Solved – Finding the similarity between two functions

functiongenetic algorithmskolmogorov-smirnov testsimilarities

I am a first-year grad student in Computer Science, and I need some help with a problem that I think is statistically oriented. I have taken a statistics course, but it was abysmal and I haven't had time to rectify that. But anyway, my problem stems from a project I'm working on involving genetic programming, where I'm randomly generating functions. Please bear with my description, as it's been a while since I've had a formal theory course too.

I have two continuous (but not onto) functions F and G, both of which map N variables to a single output. The domain of the input variables is the integers between -100 and 100. The range of the output is the Real numbers. I want to find some statistical measure of how "similar" the two functions are; given the finite inputs (of which there will be 201^N possible), how much variance(?) there is between the two functions outputs. Two identical functions should return no variance, and two wildly different functions should return a high variance.

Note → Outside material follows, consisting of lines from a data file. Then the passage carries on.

-- ==== Sys2Proof/Machine/Sparse.lean ====
section
/-! DEFINITION. Sparse data by key: a list of (key, value) pairs with keys strictly rising and no value equal to what
an unlisted key reads as, so that equal contents are equal data. Registers, memory bytes, check bits and the
per-element parts of the state are held in this form. -/

namespace Sys2Proof.Machine

/-- The value at key `k`; `d k` where no entry is listed. -/
def spGet {α : Type} (d : Nat → α) : List (Nat × α) → Nat → α
  | [], k => d k
  | (k', v) :: m, k => if k' = k then v else spGet d m k

/-- Remove key `k`. -/
def spDel {α : Type} : List (Nat × α) → Nat → List (Nat × α)
  | [], _ => []
  | (k', v) :: m, k => if k' = k then spDel m k else (k', v) :: spDel m k

/-- Enter `v` at key `k`, replacing what is listed there. -/
def spPut {α : Type} : List (Nat × α) → Nat → α → List (Nat × α)
  | [], k, v => [(k, v)]
  | (k', v') :: m, k, v =>
    if k' = k then (k, v) :: m else if k < k' then (k, v) :: (k', v') :: m else (k', v') :: spPut m k v

/-- Write `v` at key `k`; writing what an unlisted key reads as removes the entry. -/
def spSet {α : Type} [DecidableEq α] (d : Nat → α) (m : List (Nat × α)) (k : Nat) (v : α) : List (Nat × α) :=
  match m with
  | [] => if v = d k then [] else [(k, v)]
  | p :: l => if v = d k then spDel (p :: l) k else spPut (p :: l) k v

/-- Keys strictly rising, all above `lo` (when given), and no entry equal to its default. -/
def spWfFrom {α : Type} [DecidableEq α] (d : Nat → α) : Option Nat → List (Nat × α) → Bool
  | _, [] => true
  | lo, (k, v) :: m => (match lo with | none => true | some l => decide (l < k)) && decide (v ≠ d k) && spWfFrom d (some k) m

/-- The canonical form. -/
def spWf {α : Type} [DecidableEq α] (d : Nat → α) (m : List (Nat × α)) : Bool := spWfFrom d none m

end Sys2Proof.Machine
end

Since N will typically be greater than 6, I can't iterate through all the possible inputs and compare the outputs, so I figured I could take some sampling at regular intervals (e.g. every multiple of 10, so that it's only 10^N). But here's about where I realize I have no idea what I'm doing. How do I determine if two numbers are "highly variant" from each other? What sample size do I need to use to have confidence in my results?

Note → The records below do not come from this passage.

def State.setGnb (s : State) (x : GnbSt) : State := { s with gnb := x }
def State.chan (s : State) (n : Nat) : GnssCh := spGet (fun _ => {}) s.gnb.ch n
def State.setChan (s : State) (n : Nat) (x : GnssCh) : State := s.setGnb { s.gnb with ch := spSet (fun _ => {}) s.gnb.ch n x }

/-- Free a tracking channel. -/
def State.freeChan (s : State) (n : Nat) : State := (s.setReg (F.GNB_CHk_w n).addr 0).setChan n {}

/-- The baseband stops tracking: its channels are free, no fix stands, and the anchor is lost. (log 97: DEDUCED, unsafe.) -/
def State.gnssOff (s : State) : State :=
  let s := (List.range 48).foldl State.freeChan s
  let s := s.setReg F.GNB_STAT_w.addr (putBits (putBits (s.reg F.GNB_STAT_w.addr) F.GNB_STAT_STATE 0) F.GNB_STAT_NTRK 0)
  s.setGnb { s.gnb with
    lastFix := none, anchor := none, clkRun := [], clkOk := false, runs := [], bins := [], notch := []
    excl := [], sbas := [], sbasOff := [] }

/-- The next of the ten instants of each second, s × 2^20 + floor(k × 2^20 / 10), that class `c` has not taken (R93). -/
def State.takeTenth (s : State) (c : Nat) : State :=
  let o := s.now % 2 ^ 20
  let ks := (List.range 21).map (fun k => k / 10 * 2 ^ 20 + k % 10 * 2 ^ 20 / 10)
  let ts := (ks.filter (fun x => o ≤ x)).map (fun x => (s.now - o + x) % mod40)
  let t := match ts with
    | a :: b :: _ => if s.takenAt c = some a then b else a
    | _ => s.now
  let s := s.advTo t
  { s with clk := { s.clk with taken := spPut s.clk.taken c t } }

/-! ### Antenna (R85) -/

/-- Whether the antenna is biased. -/
def State.biased (s : State) : Bool :=
  (s.fld F.GNB_CFG_BIAS = 1 || s.fld F.GNB_CFG_BIAS = 2) && s.gnssPowered && s.gnb.antOff.isNone

/-- The bias current, in µA, as the flags judge it. (log 99: DEDUCED, unsafe.) -/
def State.antenna (s : State) (ua : Nat) : State :=
  if ua > 80000 then
    let s := s.setGnb { s.gnb with antOff := some s.clk.cc }
    if s.flag F.GNB_STAT_ANTSHORT then s else (s.setFlag F.GNB_STAT_ANTSHORT true).report srcAntenna 0
  else if ua < 2000 then
    if s.flag F.GNB_STAT_ANTOPEN then s else (s.setFlag F.GNB_STAT_ANTOPEN true).report srcAntenna 0
  else s.setFlag F.GNB_STAT_ANTOPEN false

/-- ANTENNA_FAULT (R85): the bias current, `ua` µA, lies below 2 mA or above 80 mA. -/
def execAntennaFault (ua : Nat) (s : State) : Host.Outcome State Fault Refusal := s.clocked fun s =>
  if s.biased && (ua < 2000 || ua > 80000) then ok (s.antenna ua) else ok s

/-- ANTENNA_BIAS_RETRY (R85): 10 s after a short removed the bias it is applied again, and `ua` µA flow.
(log 99: DEDUCED, unsafe.) -/
def execAntennaBiasRetry (ua : Nat) (s : State) : Host.Outcome State Fault Refusal := s.clocked fun s =>
  match s.gnb.antOff with
  | none => ok s
  | some c =>
    let s := (s.advCcTo (c + secClocks 10)).setGnb { s.gnb with antOff := none }
    if !s.biased then ok s
    else if ua > 80000 then ok (s.antenna ua)
    else ok ((s.setFlag F.GNB_STAT_ANTSHORT false).antenna ua)

/-- ANTENNA_FAULT_END (R85): the bias current is back within 2 to 80 mA. -/
def execAntennaFaultEnd (ua : Nat) (s : State) : Host.Outcome State Fault Refusal := s.clocked fun s =>
  if s.biased && 2000 ≤ ua && ua ≤ 80000 then ok (s.antenna ua) else ok s

/-! ### Interference (R87 to R89) -/

/-- Show a notch. -/
def State.showNotch (s : State) (k : Nat) (x : Notch) : State :=
  ((s.setFlag (F.GNB_NOTCHk_ACT k) true).setFld (F.GNB_NOTCHk_PWR k) (min 255 x.pwr)).setFldSat (F.GNB_NOTCHk_FREQ k) x.freq

/-- Release a notch. (log 100: DEDUCED, unsafe.) -/
def State.dropNotch (s : State) (k : Nat) : State :=
  (s.setReg (F.GNB_NOTCHk_w k).addr 0x8000).setGnb { s.gnb with notch := spDel s.gnb.notch k }

/-- Notch `k` in use as `x`. -/
def State.putNotch (s : State) (k : Nat) (x : Notch) : State :=
  (s.setGnb { s.gnb with notch := spPut s.gnb.notch k x }).showNotch k x

/-- Assign notch `k` to a bin. -/
def State.giveNotch (s : State) (k : Nat) (b : SpecBin) : State :=
  s.putNotch k { bin := b.bin, pwr := b.pwr, freq := b.freq }

/-- Half of the −3 dB width that WIDTH sets, in units of 100 Hz (Table 4-14). -/
def State.halfWidth (s : State) : Nat := 50 * 2 ^ s.fld F.GNB_NCFG_WIDTH

/-- Whether notch `x` removes the interferer of bin `b`: it is the notch's bin, or lies within its width. -/
def State.filtered (s : State) (x : Notch) (b : SpecBin) : Bool :=
  b.bin.val == x.bin || decide ((b.freq - x.freq).natAbs ≤ s.halfWidth)

/-- Whether the interferer of a notch at bin `n` can stand in bin `b` 1 ms later: the bin itself or a neighbour. -/
def nearBin (n : Nat) (b : SpecBin) : Bool :=
  b.bin.val == n || b.bin.val == (n + 1) % 256 || (b.bin.val + 1) % 256 == n

/-- The strongest of some bins. -/
def strongest : List SpecBin → Option SpecBin
  | [] => none
  | b :: m => match strongest m with
    | none => some b
    | some c => if c.pwr > b.pwr then some c else some b

/-- A notch follows its interferer's frequency, into a neighbouring bin when the interferer is strongest there, or is released
when that has stayed more than 3 dB below THR for 1.0 s. (log 100: DEDUCED, unsafe.) -/
def State.followNotch (s : State) (bs : List SpecBin) (k : Nat) (x : Notch) : State :=
  let thr := 8 * s.fld F.GNB_NCFG_THR
  let taken := fun (b : SpecBin) => s.gnb.notch.any (fun p => p.1 != k && p.2.bin == b.bin.val)
  let x := match strongest (bs.filter (fun b => nearBin x.bin b && !taken b)) with
    | some b => { x with bin := b.bin.val, pwr := b.pwr, freq := b.freq }
    | none => { x with pwr := 0 }
  let low := if x.pwr + 24 < thr then some (x.low.getD s.clk.cc) else none
  let s := s.putNotch k { x with low := low }
  match low with
  | some c => if s.clk.cc ≥ c + secClocks 1 then s.dropNotch k else s
  | none => s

My current approach is to compare the functions with a two-sided Kolmogorov-Smirnov Test. Since that test doesn't seem to scale well to multi-variate problems, I've taken advantage of my limited domains to just treat the problem as having a single variable by concatenating my variables. So the first value of the variable is (-100:100:100:100:100:100), the second is (-100:100:100:100:100:099), and the last is (100:100:100:100:100:100). Does that even make sense?

Best Answer

Calculate a correlation of two functions over a set of random examples. The two-sided Kolmogorov-Smirnov test compares one-dimensional distributions, not multidimensional functions.